> [ASSIGNMENT]
Of the material below, the lines to be retyped are those from the line containing "def State.setId (s" through the line containing "def cairnRecord (cause", inclusive; reproduce them exactly.

> [DATA EXTRACTS]
※
-- ==== Sys2Proof/Machine/Staging.lean ====
section
/-!
DEFINITION. The batches of a layer: staging in ledge memory, ledge tiles, the rounds of a routed layer, pointer lists, and how a layer
begins (R83, R164 to R168, R198, R240, R244 to R247, R251, R258, R302 to R308).
-/

namespace Sys2Proof.Machine

/-- The layer of a command changed. -/
def State.modLayer (s : State) (id : Nat) (f : Layer → Layer) : State :=
  s.modCmd id (fun x => { x with layer := x.layer.map f })

/-! ## Failing -/

/-- The status of a fault that came in a CCLK cycle on a logical core: it stands where no earlier one does (R308). -/
def Cmd.failAt (st cycle core : Nat) (x : Cmd) : Cmd :=
  let stands := x.status == stOk || (match x.failed with
    | some f => decide (cycle < f.1 ∨ (cycle = f.1 ∧ core < f.2))
    | none => false)
  if stands then { x with status := st, failed := some (cycle, core) } else x

/-- A command has failed after stage 3. -/
def State.noteStatus (s : State) (id st : Nat) : State :=
  let s := s.modCmd id (Cmd.failAt st (s.now / 2) 64)
  if st = stMetadataInvalid then s.violation 13 (((s.cmd id).map (fun y => srcSource y.src)).getD 0) else s

/-- A command has failed at a time: nothing more of it is dispatched. -/
def State.failSince (s : State) (id st time core : Nat) : State :=
  let s := s.modCmd id (fun x => { x.failAt st (time / 2) core with layer := x.layer.map (fun l => { l with todo := [] }) })
  { s with disp := s.disp.filter (fun d => d.cmd != id || d.st != 0) }

/-- A command fails now. -/
def State.failCmd (s : State) (id st : Nat) : State := s.failSince id st s.now 64

/-- METADATA_INVALID of a command: counted (R419). -/
def State.metaFault (s : State) (id : Nat) : State :=
  match s.cmd id with
  | some x => (s.failCmd id stMetadataInvalid).violation 13 (srcSource x.src)
  | none => s

/-! ## What a ledge tile takes (R251, R258) -/

/-- A handle lies in the tiers. -/
def Handle.tiered (h : Handle) : Bool := h.valid && (h.mem == memTier1 || h.mem == memTier2)

/-- `cnt` bytes from byte `off` of each row of `len` bytes, rows as listed, as far as the handle holds them. -/
def Handle.rowPieces (h : Handle) (rows : List Nat) (len off cnt : Nat) : List (Nat × Nat) :=
  rows.filterMap (fun r => if r * len + off + cnt ≤ 64 * h.length ∧ 0 < cnt then some (h.base + r * len + off, cnt) else none)

/-- Positions `k0` to `k0 + kn - 1` of dense rows of `k`. -/
def Handle.densePieces (h : Handle) (rows : List Nat) (k k0 kn : Nat) : List (Nat × Nat) :=
  let p := h.piece k0 kn
  h.rowPieces rows (h.rowLen k) p.1 p.2

/-- The rows that an index handle names for logical rows; none past its entries (R247). -/
def State.indexRows (s : State) (h : Handle) (rows : List Nat) : List Nat :=
  rows.filterMap (fun r => if 8 * (r + 1) ≤ 64 * h.length then some (leNat (Mem.read s.dmem (h.base + 8 * r) 3)) else none)
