-- ==== Sys2Proof/Machine/Reliability.lean ====
section
/-!
DEFINITION. Fencing, spares, cairn records, heartbeats, the replacement of processors, patrols, self-test, repair, core
reset, renumbering, and the deferred commands that a state change lets go (R5, R13, R19, R203, R204, R208, R296, R402 to R408,
R415, R423, R424, R429).
-/

namespace Sys2Proof.Machine

/-! ## Fencing (R405, R406) -/

/-- The spares that may replace core `c`: those of its own die while it has one free (R13). -/
def State.sparesFor (s : State) (c : Nat) : List Nat :=
  let free := (List.range 72).filter (fun p => s.coreSt p == 1)
  let near := free.filter (fun p => dieOf p == dieOf c)
  if near.isEmpty then free else near

/-- The spare taken: the one named, where it may be taken; else the lowest. -/
def State.pickSpare (s : State) (c : Nat) (want : Option Nat) : Option Nat :=
  match want with
  | some p => if (s.sparesFor c).contains p then some p else (s.sparesFor c).head?
  | none => (s.sparesFor c).head?

/-- CORE_ID.STATE and LOGICAL written. -/
def State.setId (s : State) (c st lg : Nat) : State :=
  (s.modCore c (fun k => (k.setFld c CORE_ID 17 16 st).setFld c CORE_ID 14 8 lg))

/-- A cairn record (R407). -/
def cairnRecord (cause logical succ boots status : Nat) : Nat :=
  1 + cause % 4 * 2 + logical % 128 * 2 ^ 3 + succ % 128 * 2 ^ 10 + boots % 2 ^ 15 * 2 ^ 17 + status % 256 * 2 ^ 32

/-- The lowest logical number in service other than `i`. -/
def State.survivor (s : State) (i : Nat) : Option Nat := (List.range 64).find? (fun j => j != i && (s.physOf j).isSome)

/-- Dispatches that wait for a logical number without a core go behind those of a survivor (R410). -/
def State.moveWaiting (s : State) (i : Nat) : State :=
  match s.survivor i with
  | none => s
  | some j =>
    let w (d : Dispatch) : Bool := d.st == 0 && d.logical == i
    { s with disp := s.disp.filter (fun d => !w d) ++ (s.disp.filter w).map (fun d => { d with logical := j }) }

/-- A core is fenced (R5, R13, R406): requests that wait at its router are refused, CORE_ID and GLB_CORES are updated, the
fence is recorded, and what the commands lose is replayed. The core keeps its registers; nothing of it runs. -/
def State.fence (s : State) (c cause : Nat) (want : Option Nat) : State :=
  let s : State := { s with
    fenceDue := s.fenceDue.filter (fun e => e.1 != c), sparing := s.sparing.filter (fun x => x.spare != c) }
  if s.coreSt c = 2 then s
  else
    let k := s.core c
    let served := s.coreSt c == 0
    let lg := if served then s.logicalOf c else 0x7F
    let succ := if served then s.pickSpare c want else none
    let st := if cause = 1 then stUncorrectable else 0
    let s := k.meshWait.foldl (fun s w => s.meshAnswer w.acc stStateRefused []) s
    let s := (s.cmds.filter (Cmd.waitsDebug c)).foldl (fun s x => s.conclude x.id stStateRefused s.dev 0) s
    let s := s.setCore c { CoreState.reset with regs := k.regs, repaired := k.repaired }
    let s := s.setId c 2 0x7F
    let s := s.setFld GLB_CORES 22 16 (s.fld GLB_CORES 22 16 + 1)
    let s := match succ with
      | some p => ((s.setId p 0 lg).modCore p (fun k => { k with joining := true })).setFld GLB_CORES 14 8 (s.fld GLB_CORES 14 8 - 1)
      | none => if served then s.setFld GLB_CORES 6 0 (s.active - 1) else s.setFld GLB_CORES 14 8 (s.fld GLB_CORES 14 8 - 1)
    let sn := succ.getD 0x7F
    let s := s.setReg RAS_FENCE (BitVec.ofNat 32 (min 255 (s.fld RAS_FENCE 31 24 + 1) * 2 ^ 24 + cause * 2 ^ 16 + sn * 2 ^ 8 + c))
    let s := s.logEvent 0x06 st (logSource 0 c) (BitVec.ofNat 64 (c + sn * 2 ^ 7 + cause * 2 ^ 14))
    let s : State := { s with
      cairnDue := s.cairnDue ++ [(c, cairnRecord cause lg sn (s.reg SEC_BOOTS).toNat st)],
      sparing := s.sparing ++ (match succ with
        | some p => [⟨p, lg, c, st⟩]
        | none => []),
      renumber := s.renumber || (served && succ.isNone) }
    let j := if succ.isSome then some lg else s.survivor lg
    let s := s.cmds.foldl (fun s x => s.loseCore x c lg stUncorrectable k j) s
    let s := if served && succ.isNone then s.moveWaiting lg else s
    s.pump.settleCmds.settleDev

/-- CORE_FENCE: a core whose fence is due; after a tile's fault, once it is reported (R214). -/
def execCoreFence (c cause : Nat) (spare : Option Nat) (s : State) : Out :=
  s.keepEdge <| s.keepFabric <|
  if s.fenceDue.contains (c, cause) ∧ (s.core c).fault.isNone then .next (s.fence c cause spare) else .next s

/-- A spare that enters service: as a core after a core reset, with the handle table and the work lists, at the present
point (R199, R406). -/
def CoreState.entering (c now n : Nat) (k : CoreState) : CoreState :=
  let kept (off : Nat) : Bool := off == CORE_ID || (decide (0x10000 ≤ off) && decide (off < 0x11000))
    || (decide (0x30000 ≤ off) && decide (off < 0x31000)) || off == CORE_SPM_SPARES || off == CORE_CLK
  ({ CoreState.reset with regs := k.regs.filter (fun r => kept r.1), repaired := k.repaired, idleSince := now }).setFld c CORE_CLK
    20 16 n

/-- SPARE_IN_SERVICE: the spare passes its quick test, is refilled and takes what waits for it; or is fenced in turn. -/
def execSpareInService (c : Nat) (pass : Bool) (s : State) : Out :=
  s.keepEdge <| s.keepFabric <|
  match s.sparing.find? (fun x => x.spare == c) with
  | none => .next s
  | some x =>
    if pass then
      let s : State := { s with sparing := s.sparing.filter (fun y => y.spare != c) }
      let s := s.setCore c ((s.core c).entering c s.now (opN s.opNow))
      .next (((s.refill x.logical c).receiveAgain x.fenced c).pump.settleCmds)
    else .next (s.fence c 2 none)

/-- CAIRN_PROGRAM: the MP writes a cairn record into OTP (R407). -/
def execCairnProgram (c : Nat) (s : State) : Out :=
  s.inRegs <|
  match s.cairnDue.find? (fun x => x.1 == c) with
  | none => .next s
  | some x =>
    if s.mpDown then .next s
    else
      .next (({ s with cairnDue := s.cairnDue.filter (fun y => y.1 != c) } : State).setPair (RAS_CAIRN c 0) (RAS_CAIRN c 1) x.2)

/-! ## Heartbeats (R405) -/

/-- Command processor `cp` has dispatched to core `c`. -/
def State.dispatchedBy (s : State) (cp c : Nat) : Bool :=
  s.disp.any (fun d => d.st == 1 && d.phys == c && (match s.cmd d.cmd with
    | some x => s.issuerOf x.src == 96 + cp
    | none => false))
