-- ==== Sys2Proof/Machine/Step.lean ====
section
/-!
DEFINITION. A step: the command at the front of the queue runs. On an empty queue the block idles for one NCLK cycle, in
which a boot goes on (log 1).
-/

namespace Sys2Proof.Machine

/-- One step. -/
def step (s : State) : Host.Outcome State Fault Refusal :=
  match s.pending with
  | [] => .next s.idle
  | c :: rest => exec c { s with pending := rest }

/-- The state with the command that a table word spells put at the front of the queue; no word spells one. -/
def State.withFetchWord (s : State) (nbits w : Nat) : State :=
  match decodeTableWord nbits w with
  | some c => { s with pending := c :: s.pending }
  | none => s

end Sys2Proof.Machine
end

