-- ==== Sys2Proof/Certificates/Slice0/Obligations.lean ====
section
/-!
DEFINITION. The statements for the provers, from the numbered rules of spec/. `Gives i s P`: the command completes in a state
of which P holds. Where a statement names a model function it names the one its meaning uses.
-/

open Sys2Proof Sys2Proof.Machine

/-! ## The block -/

/-- A step runs the command at the front of the queue, on the state with the rest of the queue. On an empty queue it goes on;
that it then lets one cycle pass is the model's choice (log 1). -/
def Obligations.StepRunsFrontCommand : Prop :=
  (∀ (s : State) (i : Instr) (rest : List Instr),
     step { s with pending := i :: rest } = exec i { s with pending := rest }) ∧
  (∀ (s : State), s.pending = [] → (∃ t, step s = .next t) ∧
     (s.dev ≠ devBoot → (∀ x ∈ s.cmds, x.op ≠ 0x54) → step s = .next { s with now := s.now + 1 }))

/-! ## Tile instructions: issue -/

/-- An issued instruction raises the issue count, ends a wait and a step, and the sequencer goes on: to the next address, back
to the start of the innermost body that ends there and has turns left, past the levels that are spent; an enabled breakpoint
at the address reached stops issue. Nothing else of the core changes. An opcode that R209 does not list faults the tile with BAD_OPCODE, a reserved bit or value with BAD_FIELD, an uncorrectable word
with UNCORRECTABLE and a fence; the fault names the instruction's address and the sequencer stays there. Stated of END's and PASS's
commands, and of STO's for a handle; every tile instruction's command has the same frame. -/
def Obligations.IssueGoesOn : Prop :=
  (∀ (c : Nat) (k : CoreState),
     (CoreState.passed c k).pc = (nextPc k.pc k.loops).1 ∧
     (CoreState.passed c k).loops = (nextPc k.pc k.loops).2 ∧
     (CoreState.passed c k).issueCount c = (k.issueCount c + 1) % 2 ^ 64 ∧
     (CoreState.passed c k).wait = 0 ∧ (CoreState.passed c k).waited = 0 ∧ (CoreState.passed c k).stepping = false ∧
     (∀ l ls, nextPc l.last (l :: ls) = if 1 < l.left then (l.start, { l with left := l.left - 1 } :: ls) else nextPc l.last ls) ∧
     (∀ pc, nextPc pc [] = ((pc + 1) % 8192, [])) ∧
     (∀ pc l ls, pc ≠ l.last → nextPc pc (l :: ls) = ((pc + 1) % 8192, l :: ls)) ∧
     (k.seq = .running → k.stepping = false →
       (CoreState.passed c k).seq = if k.breakAt c (nextPc k.pc k.loops).1 then SeqState.halting else SeqState.running) ∧
     (∀ off, off ≠ CORE_SEQ_ISSUE_LO → off ≠ CORE_SEQ_ISSUE_HI → (CoreState.passed c k).reg c off = k.reg c off) ∧
     (CoreState.passed c k).am = k.am ∧ (CoreState.passed c k).pm = k.pm ∧ (CoreState.passed c k).wm = k.wm ∧
     (CoreState.passed c k).acm = k.acm ∧ (CoreState.passed c k).pages = k.pages ∧ (CoreState.passed c k).ags = k.ags ∧
     (CoreState.passed c k).arr = k.arr ∧ (CoreState.passed c k).drn = k.drn ∧ (CoreState.passed c k).aepi = k.aepi ∧
     (CoreState.passed c k).passes = k.passes ∧ (CoreState.passed c k).drains = k.drains ∧
     (CoreState.passed c k).ctxs = k.ctxs ∧ (CoreState.passed c k).exitC = k.exitC ∧ (CoreState.passed c k).doneC = k.doneC) ∧
  (∀ (s : State) (c : Nat), (s.core c).canIssue = true → (s.core c).accHeld = none →
     let k := s.core c
     let w := k.imemAt k.pc
     let faulted (st : Nat) (t : State) : Prop := (t.core c).fault = some ⟨st, k.pc, 0, t.now⟩ ∧ (t.core c).pc = k.pc
     (.imem k.pc ∉ k.bad → tileKind w = none → Gives (.endProgram c) s (faulted stBadOpcode) ∧ Gives (.pass c) s (faulted stBadOpcode)) ∧
     (.imem k.pc ∉ k.bad → tileKind w ≠ none → tileReserved w = true →
       Gives (.endProgram c) s (faulted stBadField) ∧ Gives (.pass c) s (faulted stBadField)) ∧
     (.imem k.pc ∈ k.bad →
       Gives (.endProgram c) s (fun t => faulted stUncorrectable t ∧ t.fenceDue.any (fun f => f.1 == c) = true) ∧
       Gives (.pass c) s (fun t => faulted stUncorrectable t ∧ t.fenceDue.any (fun f => f.1 == c) = true)) ∧
     (.imem k.pc ∉ k.bad → tileKind w = some .sto → tileReserved w = false → k.checkDue = false → k.rebound = [] →
       (.handle (field w 13 6) ∈ k.bad ∨ .handle (field w 25 18) ∈ k.bad) →
       Gives (.sto c) s (fun t => faulted stUncorrectable t ∧ t.fenceDue.any (fun f => f.1 == c) = true)))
※
> [COMPLETED EXERCISE]
def State.setId (s : State) (c st lg : Nat) : State :=
  (s.modCore c (fun k => (k.setFld c CORE_ID 17 16 st).setFld c CORE_ID 14 8 lg))

/-- A cairn record (R407). -/
def cairnRecord (cause logical succ boots status : Nat) : Nat :=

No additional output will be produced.